Action item
Copy the lines exactly. Begin at the first line of the data and stop after the line with "s.groupWith 0x604, s.groupWith".

-*-

/-- The placement check (R283). -/
def State.plReason (s : State) : Option (Nat × Nat) :=
  let iv := s.get PL_BEACON_CFG.interval_ns
  firstReason [
    (!s.imageActive, 0x601, 0),
    (s.get PL_FAB_CFG.domain_id = 0, 0x602, 0),
    someReason 0x603 (firstKey (List.range 128) s.linkBad) id,
    s.groupWith 0x604, s.groupWith 0x605, s.groupWith 0x606, s.groupWith 0x607, s.groupWith 0x608,
    (iv < 250 || 16000 < iv || s.get PL_BEACON_CFG.timeout < 4, 0x609, 0),
    (s.get PL_FAB_CFG.hop_limit = 0, 0x60A, 0),
    (127 < s.get PL_HASH_CFG.first_word + s.get PL_HASH_CFG.count_m1, 0x60B, 0),
    (s.flag PL_FAB_STATUS.enabled, 0x60D, 0)]

/-- The map as at a fresh start; beacons resume at block 0 (R271, R282). A neighbour stays live until its own time is
over (R267). -/
def State.clearMap (s : State) : State := { s with pl := { s.pl with map := [], block := [], sent := [] } }

/-- An accepted enable (R282). -/
def State.plAccepted (s : State) : State :=
  let s := s.clearMap
  ({ s with pl := { s.pl with flowlets := [] } }).put PL_FAB_STATUS.enabled 1

/-- PL_CTL.disable (R282, R281). -/
def State.plDisable (s : State) : State :=
  if !s.flag PL_FAB_STATUS.enabled then s
  else
    let s := (List.range 128).foldl (fun s f => s.put (PL_LINK.dup_chip f) 0) s
    ({ s with pl := { s.pl with flowlets := [] } }).put PL_FAB_STATUS.enabled 0

def execPlDisable (s : State) : Host.Outcome State Fault Refusal := .next (s.gatedWrite State.plDisable)

def State.plIndGo (s : State) (write : Bool) : State :=
  s.beginInd PL_IND_CMD.regOff PL_IND_CMD.busy write (s.raw PL_IND_ADDR.regOff).toNat [(s.raw PL_IND_DATA.regOff).toNat]

def execPlIndWrite (s : State) : Host.Outcome State Fault Refusal := .next (s.gatedWrite (fun s => s.plIndGo true))

def execPlIndRead (s : State) : Host.Outcome State Fault Refusal := .next (s.gatedWrite (fun s => s.plIndGo false))

/-- A record as it will stand: gen kept, or stepped when base or count changes (R252). -/
def newGroup (old d : Nat) : Nat :=
  let gen := if bitsOf d 0 27 ≠ bitsOf old 0 27 then (grGen old + 1) % 4 else grGen old
  setBits (setBits d 59 2 gen) 62 2 0

/-- The valid groups of mode 1 or 2 that use member `i`. -/
def State.fabricUser (s : State) (i : Nat) : Bool :=
  s.validGroups.any (fun x => (grMode x.2 = 1 || grMode x.2 = 2) && grBase x.2 ≤ i && i < grBase x.2 + grCount x.2)

/-- What refuses an indirect command (R283). -/
def State.plIndReason (s : State) (j : IndJob) : Nat :=
  let i := bitsOf j.addr 0 18
  let t := bitsOf j.addr 23 3
  let d := nth j.data 0
  let limit := if t = 0 then 16384 else if t = 1 then 262144 else 131072
  if 4 ≤ t || (j.write && (t = 2 || t = 3)) || limit ≤ i then 0x60C
  else if j.write && s.flag PL_FAB_STATUS.enabled then
    if t = 0 then (s.groupReason d).getD 0
    else
      let s := { s with pl := { s.pl with members := smPut natZero s.pl.members i (bitsOf d 0 19) } }
      (s.memberReason (if s.fabricUser i then 1 else 0) i).getD 0
  else 0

-*-

The completed task
/-- The placement check (R283). -/
def State.plReason (s : State) : Option (Nat × Nat) :=
  let iv := s.get PL_BEACON_CFG.interval_ns
  firstReason [
    (!s.imageActive, 0x601, 0),
    (s.get PL_FAB_CFG.domain_id = 0, 0x602, 0),
    someReason 0x603 (firstKey (List.range 128) s.linkBad) id,
    s.groupWith 0x604, s.groupWith 0x605, s.groupWith 0x606, s.groupWith 0x607, s.groupWith 0x608,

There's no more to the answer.